Posted: Tue Nov 18, 2014 5:28 pm
by kumar_s
You can use StringToTime as well. With just %nn:%ss to map it to a time field.
But you ll need a padding of zero anyway.

Posted: Tue Nov 18, 2014 6:13 pm
by qt_ky
This looks like a Server job question; StringToTime is a parallel function.

So just to confirm, what does the actual input data look like for call times over an hour? That example makes a difference in your logic.

Posted: Tue Nov 18, 2014 6:48 pm
by chulett
He noted there would never be an hour component, so always minutes and seconds less than one hour is how I read that.

Posted: Tue Nov 18, 2014 7:18 pm
by qt_ky
Yes it just leaves a little too much up to my imagination. :wink:

A really, really bad call in real life could go on for 50 hours and 30 seconds. Just curious in the data if that would look like 3000.30 or if calls > 59 minutes may be filtered out. If the latter, then the conversion logic is simpler.
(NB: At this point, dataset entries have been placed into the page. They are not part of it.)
-- ==== Sys2Proof/Certificates/Slice0/Obligations.lean ====
section
/-! DEFINITION. The statements for the provers. Each says which rule of spec/ it formalises; OBLIGATIONS.json lists them. -/

open Sys2Proof Sys2Proof.Machine

/-! ### Encoding -/

/-- Decoding the encoding of a well-formed instruction gives it back: every row, every operand value (30_encoding.md). -/
def Obligations.DecodeInvertsEncode : Prop :=
  ∀ (c : Cfg) (i : Instr), c.valid = true → i.wf c = true → decode c (encode c i) = .ok i

/-- Whatever the decoder accepts is well formed (30_encoding.md sections 2 to 8). -/
def Obligations.DecodedIsWellFormed : Prop :=
  ∀ (c : Cfg) (code : Code) (i : Instr), c.valid = true → decode c code = .ok i → i.wf c = true

/-- Words written out from the spec's encodings under CFG_T (R71, R75, R76, R78, R79, R81, R82; V-EN-1, V-LP-1).
That decodeTableWord reads a bare 0x0D in the dispatcher's `Idle`, as PD.IDLE.LINE_START.CR, is the model's choice (log 17). -/
def Obligations.WrittenOutWordsDecode : Prop :=
  decode Cfg.cfgT (.port .rbWr 8 0b01000100) = .ok (.rbWrite 0x44) ∧
  decode Cfg.cfgT (.port .dxEvt 5 0b10000) = .ok (.dxExtract 16) ∧
  decode Cfg.cfgT (.wirePosition 5 0b00111) = .ok (.positionReport 7) ∧
  decode Cfg.cfgT (.port .sysReset 0 0) = .ok .sysReset ∧
  decode Cfg.cfgT (.wireFrame [0xA5, 0x01, 0x02, 0x51, 0x07, 0x02, 0xAA, 0xBB, 0x67]) =
    .ok (.frame 0x01 0x02 0x51 0x07 [0xAA, 0xBB] 0x67) ∧
  decode Cfg.cfgT (.wireLine [0x4C, 0x45, 0x44, 0x20, 0x4F, 0x4E, 0x0D]) =
    .ok (.line [0x4C, 0x45, 0x44, 0x20, 0x4F, 0x4E] 0x0D) ∧
  decodeTableWord 8 0b00001101 = some .pdIdleCr ∧
  decode Cfg.cfgT (.stream (.frameParser .readLen 3 0 0 0) 0b00000000) = .ok .bfReadLenZero ∧
  decode Cfg.cfgT (.stream (.lineParser 3) 0b00001010) = .ok .lpTermLf

/-- The dispatcher's classes in `Idle` (R76, R127): a line-start byte is printable, CR or LF; the three classes are disjoint and
cover all bytes; 97 line-start values, one header, 158 noise values. -/
def Obligations.ByteClassesOfIdle : Prop :=
  ∀ c : Cfg, c.valid = true →
    (∀ b : Byte,
      (isLineStart b = true ↔ (0x20 ≤ b.toNat ∧ b.toNat ≤ 0x7E) ∨ b = 0x0D ∨ b = 0x0A) ∧
      (isLineStart b = true ↔ pdClass c .idle b = .printable ∨ pdClass c .idle b = .cr ∨ pdClass c .idle b = .lf) ∧
      (b = c.hdr ↔ pdClass c .idle b = .header) ∧
      ((isLineStart b = false ∧ b ≠ c.hdr) ↔ pdClass c .idle b = .noise)) ∧
    ((List.range 256).filter (fun k => isLineStart (BitVec.ofNat 8 k))).length = 97 ∧
    ((List.range 256).filter (fun k => decide (pdClass c .idle (BitVec.ofNat 8 k) = .header))).length = 1 ∧
    ((List.range 256).filter (fun k => decide (pdClass c .idle (BitVec.ofNat 8 k) = .noise))).length = 158

/-! ### Ring Buffer -/

/-- RB.INIT (R90): both indices 0 and the flag set, nothing else; a second RB.INIT changes nothing more; the ring is empty. -/
def Obligations.RbInitEmptiesRing : Prop :=
  ∀ s : State, s.cfg.valid = true → s.producerQuiet = true → s.consumerQuiet = true →
    ∃ t, exec .rbInit s = .next t ∧
      t = { s with rb := { s.rb with wr := 0, rd := 0 }, inited := { s.inited with rb := true }, result := .none } ∧
      exec .rbInit t = .next t ∧ exec .rbIsEmpty t = .next { t with result := .empty true }

/-- RB.WRITE(b) (R91): on a full ring false and nothing else; otherwise the byte is stored at `rb.wr`, the index advances modulo
`N`, the result is true, and every other slot and every other register is as before. -/
def Obligations.RbWriteStoresUnlessFull : Prop :=
  ∀ (s : State) (b : Byte), Legal s → s.inited.rb = true →
    ((s.rb.wr + 1) % s.cfg.n = s.rb.rd → exec (.rbWrite b) s = .next { s with result := .ok false }) ∧
    ((s.rb.wr + 1) % s.cfg.n ≠ s.rb.rd →
      ∃ m, exec (.rbWrite b) s =
          .next { s with rb := { s.rb with wr := (s.rb.wr + 1) % s.cfg.n, data := m }, result := .ok true } ∧
        ∀ a, m.read a = if a = s.rb.wr then b else s.rb.data.read a)

/-- RB.READ() (R92): on an empty ring no byte and nothing else; otherwise the byte at `rb.rd`, which advances modulo `N`; no slot
changes. -/
def Obligations.RbReadTakesUnlessEmpty : Prop :=
  ∀ s : State, Legal s → s.inited.rb = true →
    (s.rb.wr = s.rb.rd → exec .rbRead s = .next { s with result := .read none }) ∧
    (s.rb.wr ≠ s.rb.rd →
      exec .rbRead s = .next { s with
        rb := { s.rb with rd := (s.rb.rd + 1) % s.cfg.n }, result := .read (some (s.rb.data.read s.rb.rd)) })

/-- RB.IS_EMPTY (R93) and the ring invariant (R24): the answer is whether the indices are equal, which is whether the occupancy
is 0; the ring is full iff the occupancy is `N - 1`, which it never exceeds; nothing changes. -/
def Obligations.RbIsEmptyAndOccupancy : Prop :=
  ∀ s : State, Legal s → s.inited.rb = true →
    exec .rbIsEmpty s = .next { s with result := .empty (decide (s.rb.wr = s.rb.rd)) } ∧
    (s.rb.wr = s.rb.rd ↔ occupancy s.cfg.n s.rb.wr s.rb.rd = 0) ∧
    ((s.rb.wr + 1) % s.cfg.n = s.rb.rd ↔ occupancy s.cfg.n s.rb.wr s.rb.rd = s.cfg.n - 1) ∧
    occupancy s.cfg.n s.rb.wr s.rb.rd ≤ s.cfg.n - 1 ∧
    (s.rb.rd + occupancy s.cfg.n s.rb.wr s.rb.rd) % s.cfg.n = s.rb.wr

/-- RB.WRITE_N(s) (R94), uninterrupted: the bytes that fit are stored in order and counted; the ring's older bytes, the read
index and everything outside the ring are as before; a slot outside the stored ones keeps its byte. -/
def Obligations.RbWriteNStoresWhatFits : Prop :=
  ∀ (s : State) (bs : Bytes), Legal s → s.inited.rb = true →
    ∃ t k, exec (.rbWriteN bs) s = .next t ∧ k = min bs.length (s.cfg.n - 1 - s.ringContents.length) ∧
      t.result = .stored k ∧ t.ringContents = s.ringContents ++ bs.take k ∧
      t = { s with rb := { s.rb with wr := (s.rb.wr + k) % s.cfg.n, data := t.rb.data }, result := t.result } ∧
      ∀ a, (∀ j, j < k → a ≠ (s.rb.wr + j) % s.cfg.n) → t.rb.data.read a = s.rb.data.read a

/-- RB.READ_N(n) (R94), uninterrupted: up to `n` bytes, oldest first; nothing but the read index changes. -/
def Obligations.RbReadNTakesOldest : Prop :=
  ∀ (s : State) (n : Nat), Legal s → s.inited.rb = true →
    ∃ t, exec (.rbReadN n) s = .next t ∧ t.result = .bytes (s.ringContents.take n) ∧
      t.ringContents = s.ringContents.drop n ∧
      t = { s with
        rb := { s.rb with rd := (s.rb.rd + min n s.ringContents.length) % s.cfg.n }, result := t.result }

/-- The FIFO and occupancy laws (R95, R96): after RB.INIT, any sequence of RB.WRITE and RB.READ calls completes; the bytes of
the successful writes are the bytes of the successful reads followed by what the ring holds; so their counts differ by the
occupancy, which is at most `N - 1`. -/
def Obligations.RingIsFifo : Prop :=
  ∀ (s t : State), Legal s → exec .rbInit s = .next t → ∀ ops : List (Option Byte),
    ∃ written returned u, ringRun ops t = some (written, returned, u) ∧
      written = returned ++ u.ringContents ∧
      written.length - returned.length = occupancy u.cfg.n u.rb.wr u.rb.rd ∧
      occupancy u.cfg.n u.rb.wr u.rb.rd ≤ u.cfg.n - 1

/-- Linearizability of one RB.WRITE and one RB.READ (R57, R58, R61): however their micro-steps interleave from a state of the
invariant, once both have returned, results and ring are those of the machine's RB.WRITE and RB.READ, performed in one order or the
other, and these change nothing else. That the micro-steps see one memory in one order is the model's premise (log 18). -/
def Obligations.RingOpsLinearize : Prop :=
  ∀ (s : State) (b : Byte) (order : List Bool) (ok : Bool) (got : Option Byte) (r : RingBuffer),
    Legal s → s.inited.rb = true →
    microRun s.cfg.n b order .start .start s.rb = (.finished ok, .finished got, r) →
      (∃ t, exec (.rbWrite b) s = .next t ∧ t.result = .ok ok ∧
        exec .rbRead t = .next { s with rb := r, result := .read got }) ∨
      (∃ t, exec .rbRead s = .next t ∧ t.result = .read got ∧
        exec (.rbWrite b) t = .next { s with rb := r, result := .ok ok })

/-! ### DMA Window Extractor -/

/-- DX.INIT (R100) writes position, drop counter, wake flag and its `inited` flag, and a DX.EXTRACT(0) that follows is a no-op; DX.RESET
(R105) writes the position only; SYS.RX_REINIT (R182) restarts the receiver at position 0 and does the same, in one step; PD.INIT (R120),
BF.INIT (R140) and LP.INIT (R160) write what their rules list. No other register, array, counter or flag changes; DX.INIT, DX.RESET,
SYS.RX_REINIT and DX.EXTRACT also write the receiver's count of unreported bytes, the model's own field (log 7). -/
def Obligations.ResetsAndInits : Prop :=
  ∀ s : State, s.cfg.valid = true →
    (s.producerQuiet = true →
      (∃ t, exec .dxInit s = .next t ∧
        t = { s with dx := { last := 0, drops := 0, wake := false }, inited := { s.inited with dx := true },
                     rx := { s.rx with unreported := (s.rx.pos + s.cfg.h) % s.cfg.h }, result := .none } ∧
        (s.inited.rb = true → exec (.dxExtract 0) t = .next t)) ∧
      (s.inited.dx = true →
        exec .dxReset s =
          .next { s with dx := { s.dx with last := 0 },
                         rx := { s.rx with unreported := (s.rx.pos + s.cfg.h) % s.cfg.h }, result := .none } ∧
        exec .sysRxReinit s =
          .next { s with dx := { s.dx with last := 0 }, rx := { s.rx with pos := 0, unreported := 0 },
                         result := .none })) ∧
    (s.consumerQuiet = true →
      exec .pdInit s = .next { s with pd := { state := .idle }, inited := { s.inited with pd := true }, result := .none } ∧
      exec .bfInit s =
        .next { s with bf := { s.bf with state := .waitHeader, idx := 0 }, inited := { s.inited with bf := true },
                       result := .none } ∧
      exec .lpInit s =
        .next { s with lp := { s.lp with cur := 0 }, inited := { s.inited with lp := true }, result := .none })

/-- The window of an extraction (R103, R251): how many indices, which, in which order, at most `H` of them. -/
def Obligations.ExtractionWindow : Prop :=
  ∀ h q p : Nat, q < h → p ≤ h →
    (window h q p).length = (if p = q then 0 else if q < p then p - q else h - q + p) ∧
    (p < h → (window h q p).length = (p + h - q) % h) ∧
    (window h q p).length ≤ h ∧
    ∀ j, j < (window h q p).length → (window h q p)[j]? = some ((q + j) % h)

/-- DX.EXTRACT(p) (R101, R102, R103, R107), uninterrupted and with no report waiting: with `p = dx.last` no state of the block
changes; otherwise the bytes of the window are pushed in order, those that fit are stored, the others counted, saturating; the
position is `p`, `H` normalised to 0; the wake flag is set; `HWBUF`, the read index and everything outside ring and extractor are
as before, but for the receiver's count of unreported bytes, the model's own field (log 7); a ring slot outside the stored ones
keeps its byte. Reports that wait are served first, oldest first, then `p`, in one run: the model's choice (log 29); the run
completes and writes ring, extractor, that list and that count only. -/
def Obligations.DxExtractPushesWindow : Prop :=
  ∀ (s : State) (p : Nat), Legal s → s.inited.dx = true → s.inited.rb = true → s.producer = .quiescent → p ≤ s.cfg.h →
    (∀ q rest, s.reports = q :: rest →
      ∃ u t, exec (.dxExtract q) { s with reports := [] } = .next u ∧
        exec (.dxExtract p) { u with reports := rest } = .next t ∧ exec (.dxExtract p) s = .next t ∧
        t = { s with rb := { s.rb with wr := t.rb.wr, data := t.rb.data }, dx := t.dx, reports := [],
                     rx := { s.rx with unreported := (s.rx.pos + s.cfg.h - p) % s.cfg.h }, result := .none }) ∧
    (s.reports = [] → p = s.dx.last →
      exec (.dxExtract p) s =
        .next { s with rx := { s.rx with unreported := (s.rx.pos + s.cfg.h - p) % s.cfg.h }, result := .none }) ∧
    (s.reports = [] → p ≠ s.dx.last →
      ∃ t k d, exec (.dxExtract p) s = .next t ∧
        k + d = (if s.dx.last < p then p - s.dx.last else s.cfg.h - s.dx.last + p) ∧
        (p < s.cfg.h → k + d = (p + s.cfg.h - s.dx.last) % s.cfg.h) ∧
        (∀ j, j < k + d → (s.windowBytes p)[j]? = some (s.rx.hwbuf.read ((s.dx.last + j) % s.cfg.h))) ∧
        k = min (s.windowBytes p).length (s.cfg.n - 1 - s.ringContents.length) ∧
        t.ringContents = s.ringContents ++ (s.windowBytes p).take k ∧
        t.dx = { last := if p = s.cfg.h then 0 else p, drops := min (s.dx.drops + d) (2 ^ s.cfg.w - 1), wake := true } ∧
        t = { s with rb := { s.rb with wr := (s.rb.wr + k) % s.cfg.n, data := t.rb.data }, dx := t.dx,
                     rx := { s.rx with unreported := (s.rx.pos + s.cfg.h - p) % s.cfg.h }, result := .none } ∧
        ∀ a, (∀ j, j < k → a ≠ (s.rb.wr + j) % s.cfg.n) → t.rb.data.read a = s.rb.data.read a)

/-- The round trip (R104): with no report waiting, an empty ring and a window of at most `N - 1` bytes, DX.EXTRACT(p) and then one
RB.READ per byte give the bytes of `HWBUF` in order; the next RB.READ finds the ring empty; the drop counter is unchanged. -/
def Obligations.ExtractThenReadRoundTrip : Prop :=
  ∀ (s : State) (p : Nat), Legal s → s.inited.dx = true → s.inited.rb = true → s.producerQuiet = true → p ≤ s.cfg.h →
    s.rb.wr = s.rb.rd → (s.windowBytes p).length ≤ s.cfg.n - 1 →
    ∃ t u, exec (.dxExtract p) s = .next t ∧ t.dx.drops = s.dx.drops ∧
      ringRun (List.replicate (s.windowBytes p).length none) t = some ([], s.windowBytes p, u) ∧
      exec .rbRead u = .next { u with result := .read none }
Posted: Tue Nov 18, 2014 8:29 pm
by sam334
All,
It is a calculation of time taken to attend a call. So, there are actually all calculations in SQL query which gives the result of this. I found from january the value never crosses minutes border.

So, we believe, it will be always m.ss format.

Posted: Tue Nov 18, 2014 8:31 pm
by ray.wurlod
I'd use a Fmt() function. Something like

Code: Select all

Fmt(DIGITS(InLink.TheValue), "R##:##")

Posted: Tue Nov 18, 2014 8:40 pm
by chulett
sam334 wrote:So, we believe, it will be always m.ss format.
It's good to believe... better to be certain. :wink:

Posted: Wed Nov 19, 2014 9:05 am
by sam334
It will be a concatenation of Certain and Believe :)

I used the FMT code above. The output is 00:00. The input column 1.15 and 1.22 are varchar(1) and varchar(3). And the output data type is same. Do i need to change the output data type to time or anything..

Thanks.

Posted: Wed Nov 19, 2014 10:43 am
by chulett
Varchar 1 & 3? How does that work? Seems to me your fields would need to be Varchar 5 to accomodate a full value - double digits for both plus the delimiter. And the target would need to be 8. :?

An alternative to Ray's fancy FMT:

Code: Select all

'00:' : FMT(FIELD(InLink.TheValue,'.',1),'2"0"R')) : ':' : FMT(FIELD(InLink.TheValue,'.',2),'2"0"R'))
All off the top of my head so YMMV. :wink:
sam334 wrote:Do i need to change the output data type to time or anything
You tell us... what is your actual target? I've been assuming a string.